While adverse reactions to foods can occur shortly after a new diet is introduced, such reactions are rarely allergic in nature because of the time required to develop an immunologic response, and it is important to educate owners on the distinction between food intolerance and food allergies.

Sarah E. Hoff

Initial investigations for CAFR

CAFR is a relatively uncommon diagnosis in cats, with the overall reported prevalence ranging from 0.2-6%, although prevalence greatly increases amongst cats presenting to a veterinarian for a primary complaint of pruritus (12-21%) or allergic skin disease (5-13%) 4, and a structured approach to diagnosis is essential.

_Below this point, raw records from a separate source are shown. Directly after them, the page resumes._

-- ==== Sys2Proof/Laws/Units.lean ====
section
/-! SUPPORT. Sums of the scene (07), samples of the Stabilizer (08), and the searches of the release (09). -/

set_option linter.all false

namespace Sys2Proof.Machine

/-- The weighted sums of a pass (R123). -/
theorem weightedSums_eq (wt : Vector Nat 8) (zs : Vector ZoneResult 8) : weightedSums wt zs =
   (((List.finRange 8).map fun z => if (zs[z]).status ∈ [ZoneStatus.ok, .over, .under] then wt[z] else 0).sum,
    ((List.finRange 8).map fun z => wt[z] * (match (zs[z]).status with
      | .ok => (zs[z]).value.getD 0
      | .over => 384
      | .under => 63
      | _ => 0)).sum) := by
  have e : ∀ {α} (v : Vector α 8), v.toList = (List.finRange 8).map fun z => v[z] := by
    intro α v
    apply List.ext_getElem
    · simp
    · intro i h1 h2; simp
  unfold weightedSums
  rw [e wt, e zs, List.zip_map']
  generalize List.finRange 8 = l
  induction l with
  | nil => rfl
  | cons a l ih =>
    simp only [List.map, List.foldr, ih, List.sum_cons]
    unfold ZoneResult.used
    cases h : (zs[a]).status <;> simp [Config.overValue, Config.underValue]

/-- The test that points rise (R128). -/
theorem rising_iff : ∀ l : List Point, rising l = true ↔ List.IsChain (fun x y : Point => x.evFrom < y.evFrom) l
  | [] => by simp [rising]
  | [x] => by simp [rising]
  | x :: y :: l => by simp [rising, rising_iff (y :: l)]

/-- A number brought within bounds, by least and greatest. -/
theorem clampInt_eq (l h x : Int) (hl : l ≤ h) : clampInt l h x = max l (min h x) := by
  unfold clampInt; split
  · omega
  · split <;> omega

/-- A sample on one axis of the Stabilizer, as the statements say it. -/
theorem ShiftAxis.sample_of_sampled {x : ShiftAxis} {th g rate y p} (h : x.sampled th g rate y p) : x.sample th g rate = (y, p) := by
  unfold ShiftAxis.sample
  cases hp : x.panning
  · have h2 := h.2 hp _ rfl
    rw [if_neg (by simp)]
    unfold ShiftAxis.steadySample; dsimp only
    by_cases hf : 50 ≤ (if th < rate.natAbs then x.fast + 1 else 0)
    · obtain ⟨e1, e2⟩ := h2.1 hf
      rw [if_pos (show Config.panSamples ≤ _ from hf), e1, e2]
    · obtain ⟨e1, e2⟩ := h2.2 (by omega) _ _ rfl rfl
      rw [if_neg (show ¬ Config.panSamples ≤ _ from hf)]
      unfold ShiftAxis.integrate; dsimp only
      have c1 : ∀ z, clampInt (-Config.integratorLimit) Config.integratorLimit z = max (-8388607) (min 8388607 z) := fun z => clampInt_eq _ _ _ (by decide)
      have c2 : ∀ z, clampInt (-Config.shiftLimit) Config.shiftLimit z = max (-600) (min 600 z) := fun z => clampInt_eq _ _ _ (by decide)
      rw [c1, c2, e2]
      refine Prod.ext rfl ?_
      dsimp only
      rw [Bool.eq_iff_iff, e1, decide_eq_true_eq]
      have : Config.shiftLimit = 600 := rfl
      rw [this]; omega
  · obtain ⟨e1, e2⟩ := h.1 hp
    rw [if_pos rfl, e1, e2]; rfl

/-- A position moved toward the centre (R142). -/
theorem towardCentre_eq {p y : Int} (h : y.natAbs = p.natAbs - 4 ∧ (0 < y → 0 < p) ∧ (y < 0 → p < 0)) : towardCentre p = y := by
  unfold towardCentre; split
  · omega
  · split <;> omega

/-- ACTIVE left while an exposure is open, written out (R145). -/
theorem Stabilizer.leaveActive_eq (t : Stabilizer) : t.leaveActive = { t with leftActive := (t.leftActive || (t.exposureOpen && decide (t.state = .active))) } := by
  unfold Stabilizer.leaveActive
  split
  · rename_i h; simp [h.1, h.2]
  · rename_i h
    obtain ⟨_, _, st, _, _, _, _, _, _, eo, _, _⟩ := t
    cases st <;> cases eo <;> simp_all

/-- The active slot states, as a list. -/
theorem SlotState.active_iff (x : SlotState) : x.active = true ↔ x ∈ [SlotState.armed, .exposing] := by cases x <;> simp [SlotState.active]

/-- The lowest FREE slot is found. -/
theorem Release.firstFree_eq_some {r : Release} {i : Fin 12} (h : (r.slots[i]).state = .free) (hl : ∀ j : Fin 12, j < i → (r.slots[j]).state ≠ .free) :
    r.firstFree = some i := by
  unfold Release.firstFree
  rw [List.find?_eq_some_iff_getElem]
  refine ⟨by simpa using h, i.val, by simp, by simp, fun j hj => ?_⟩
  have := hl ⟨j, by omega⟩ hj
  simpa using this

/-- No slot is FREE. -/
theorem Release.firstFree_eq_none {r : Release} (h : ∀ j : Fin 12, (r.slots[j]).state ≠ .free) : r.firstFree = none := by
  unfold Release.firstFree
  rw [List.find?_eq_none]
  intro x _; simpa using h x

/-- Hand-offs put back as they are change nothing. -/
theorem State.setHandoffs_same {s : State} {x : Handoffs} (h : x = s.handoffs) : s.setHandoffs x = s := by subst h; rfl

/-- With no report in flight nothing is taken. -/
theorem State.takeReports_id {s : State} (h1 : s.handoffs.reports = []) : s.takeReports = s := by
  unfold State.takeReports
  rw [h1]
  exact State.setHandoffs_same (by rw [← h1])

/-- With no load in flight nothing is taken. -/
theorem State.deliverLoads_id {s : State} (h2 : s.handoffs.loads = []) : s.deliverLoads = s := by
  unfold State.deliverLoads
  rw [h2]
  exact State.setHandoffs_same (by rw [← h2])

/-- With nothing in flight nothing is taken. -/
theorem State.takeHandoffs_id {s : State} (h1 : s.handoffs.reports = []) (h2 : s.handoffs.loads = []) : s.takeHandoffs = s := by
  unfold State.takeHandoffs
  rw [State.takeReports_id h1, State.deliverLoads_id h2]

/-- With no pass handed over nothing is taken. -/
theorem State.takeScenes_id {s : State} (h : s.handoffs.scenes = []) : s.takeScenes = s := by
  unfold State.takeScenes
  rw [h]
  exact State.setHandoffs_same (by rw [← h])

/-- With no notice in flight the Stabilizer takes nothing. -/
theorem State.flushStab_id {s : State} (h : s.handoffs.stab = []) : s.flushStab = s := by
  unfold State.flushStab
  rw [State.setHandoffs_same (by rw [h]; exact congrArg (fun l => { s.handoffs with stab := l }) h.symm), h]
  rfl

/-- Outside an entry to standby nothing waits to be finished. -/
theorem State.finishEntry_id {s : State} (h : s.entering = false) : s.finishEntry = s := by
  unfold State.finishEntry
  rw [h]; rfl

end Sys2Proof.Machine
end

History and clinical presentation

In order to make an accurate diagnosis and treatment plan, the importance of obtaining a complete history cannot be understated; this includes a thorough diet history, which helps to determine previous exposures and guide future treatments. Examples of important questions to ask owners regarding their cat’s skin disease are listed in Table 1, and information gained from a thorough history can narrow the differential list and help guide next steps. For example, the absence of a regular flea control program may make flea allergy dermatitis a primary differential, and if multiple animals from a household are displaying clinical signs a contagious parasite or pathogen is more likely.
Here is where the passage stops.